2. Treasury bills (T-bills): These are money market instruments issued by
government of India and are presently issued in 3 tenors, namely 91days,
182days, 364days.
3. External assistance: These can be obtained from foreign commercial
banks, foreign government, international financial institutions like IMF, world
bank.
4. Short run borrowings: liabilities that represent money borrowed from bank
or other institution to fund ongoing operations of a business that will come
due within a year.

Effects of public debt 


Positive effects: An increase in public debt will help to stimulate aggregate
demand and output, among others via employment generation and productive
investment.
     However, this relation is only applicable in the short run.
Negative effects: 
1. Lower national savings and income. 
2. Higher interest payments, leading to large tax hikes and spending cuts.
3. Decreased ability to respond to problems.
4. Greater risk of fiscal crisis.

Methods of debt redemption- 


1. Refunding : of debt implies that issue of new bonds and securities by govt
in order to repay matured loans.
2. Conversion:  of p.d implies changing existing loans before maturity into
new loans at an advantage in service charges.
3. Surplus budget: Quite often, surplus budget may be utilised for clearing off
public debt.
4. Sinking funds:  It is fund created by govt and gradually accumulated every
year by setting aside a part of current public revenue so as to pay off funded
debt at time of maturity. 
    Most systematic method of debt redemption.
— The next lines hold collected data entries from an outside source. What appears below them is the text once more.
-- ==== Sys2Proof/Syntax.lean ====
section
/-! DEFINITION. The instruction set: 15 instructions, closed (00_scope.md R2), one constructor per row of
opcode_table.json, and the record of 30_encoding.md R70 they stand for. -/

namespace Sys2Proof

/-- The closed enumeration of R70. -/
inductive Opcode where
  | ADD | SUB | AND | OR | XOR | SLT | SLL | SRL | ADDI | ORI | LW | SW | BEQ | BGEZ | J
  deriving DecidableEq, Repr

/-- The format tag of R70, R71. -/
inductive Format where
  | R | I | J
  deriving DecidableEq, Repr

/-- An instruction, with the fields of the record that its opcode uses (R71). The fields it does not use are 0 in the
record and are read back as 0 by `Instr.rs`, `Instr.rt` and so on. `imm` is the sign-extended 32-bit immediate and
`addr` the 32-bit instruction index of R70. SLL and SRL carry both an `rs` and a `shamt`: under `SHIFT_OPERANDS =
rt_shamt` a well-formed one has `rs = 0`, under `rs_rt` it has `shamt = 0` (R71, R188). -/
inductive Instr where
  | add  (rd rs rt : Reg)
  | sub  (rd rs rt : Reg)
  | and  (rd rs rt : Reg)
  | or   (rd rs rt : Reg)
  | xor  (rd rs rt : Reg)
  | slt  (rd rs rt : Reg)
  | sll  (rd rs rt : Reg) (shamt : BitVec 5)
  | srl  (rd rs rt : Reg) (shamt : BitVec 5)
  | addi (rt rs : Reg) (imm : Word)
  | ori  (rt rs : Reg) (imm : Word)
  | lw   (rt rs : Reg) (imm : Word)
  | sw   (rt rs : Reg) (imm : Word)
  | beq  (rs rt : Reg) (imm : Word)
  | bgez (rs : Reg) (imm : Word)
  | j    (addr : Word)
  deriving DecidableEq, Repr

namespace Instr

/-- The `opcode` field of the record. -/
def opcode : Instr → Opcode
  | .add .. => .ADD | .sub .. => .SUB | .and .. => .AND | .or .. => .OR | .xor .. => .XOR | .slt .. => .SLT
  | .sll .. => .SLL | .srl .. => .SRL | .addi .. => .ADDI | .ori .. => .ORI | .lw .. => .LW | .sw .. => .SW
  | .beq .. => .BEQ | .bgez .. => .BGEZ | .j .. => .J

/-- The `rs` field of the record: 0 where the opcode does not use it (R71). -/
def rs : Instr → Reg
  | .add _ rs _ | .sub _ rs _ | .and _ rs _ | .or _ rs _ | .xor _ rs _ | .slt _ rs _ => rs
  | .sll _ rs _ _ | .srl _ rs _ _ => rs
  | .addi _ rs _ | .ori _ rs _ | .lw _ rs _ | .sw _ rs _ => rs
  | .beq rs _ _ | .bgez rs _ => rs
  | .j _ => 0

/-- The `rt` field of the record: 0 for BGEZ (R76, D5) and J. -/
def rt : Instr → Reg
  | .add _ _ rt | .sub _ _ rt | .and _ _ rt | .or _ _ rt | .xor _ _ rt | .slt _ _ rt => rt
  | .sll _ _ rt _ | .srl _ _ rt _ => rt
  | .addi rt _ _ | .ori rt _ _ | .lw rt _ _ | .sw rt _ _ => rt
  | .beq _ rt _ => rt
  | .bgez _ _ | .j _ => 0

/-- The `rd` field of the record: 0 outside format R. -/
def rd : Instr → Reg
  | .add rd _ _ | .sub rd _ _ | .and rd _ _ | .or rd _ _ | .xor rd _ _ | .slt rd _ _ => rd
  | .sll rd _ _ _ | .srl rd _ _ _ => rd
  | .addi .. | .ori .. | .lw .. | .sw .. | .beq .. | .bgez .. | .j .. => 0

/-- The `shamt` field of the record: 0 but for SLL and SRL. -/
def shamt : Instr → BitVec 5
  | .sll _ _ _ sh | .srl _ _ _ sh => sh
  | .add .. | .sub .. | .and .. | .or .. | .xor .. | .slt .. => 0
  | .addi .. | .ori .. | .lw .. | .sw .. | .beq .. | .bgez .. | .j .. => 0

/-- The `imm` field of the record, already sign-extended (R77): 0 outside format I. -/
def imm : Instr → Word
  | .addi _ _ imm | .ori _ _ imm | .lw _ _ imm | .sw _ _ imm | .beq _ _ imm | .bgez _ imm => imm
  | .add .. | .sub .. | .and .. | .or .. | .xor .. | .slt .. | .sll .. | .srl .. | .j .. => 0

/-- The `addr` field of the record, an instruction index: 0 but for J. -/
def addr : Instr → Word
  | .j addr => addr
  | .add .. | .sub .. | .and .. | .or .. | .xor .. | .slt .. | .sll .. | .srl .. => 0
  | .addi .. | .ori .. | .lw .. | .sw .. | .beq .. | .bgez .. => 0

end Instr

/-- The format tag of each opcode (R71). -/
def Opcode.format : Opcode → Format
  | .ADD | .SUB | .AND | .OR | .XOR | .SLT | .SLL | .SRL => .R
  | .ADDI | .ORI | .LW | .SW | .BEQ | .BGEZ => .I
  | .J => .J

/-- A record as a host may hand it to the loader (60_exceptions.md R244): the fields of R70 with no bound on any of them,
"no validation beyond what parsing already did". -/
structure Record where
  opcode : Opcode
  format : Format
  rs : Nat
  rt : Nat
  rd : Nat
  imm : Int
  shamt : Nat
  addr : Nat
  deriving DecidableEq, Repr

end Sys2Proof
end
Public budget - Refers to annual financial statement (article 112 of the Indian
constitution) that denotes it's anticipated expenditure and expected revenue
generation in a fiscal year .
Types of public budget -
Balanced budget - government's estimated expenditure tallies with or equal
it's estimated receipts or revenue in particular fiscal yr.
Surplus budget- estimated receipts or revenue exceeds estimated public
expenditure.
Deficit budget- estimated expenditure exceeds govt's estimated revenue or
receipts .

Economic and functional classification of  budget 


The economic classification identifies the type of expenditure incurred, for
example, salaries, goods and services, transfers and interest payments, or
capital spending.
The functional classification categorizes expenditure according to the
purposes and objectives for which they are intended. A functional budget is a
budget which relates to any of the functions of an undertaking, e.g., sales,
production, research and development, cash etc.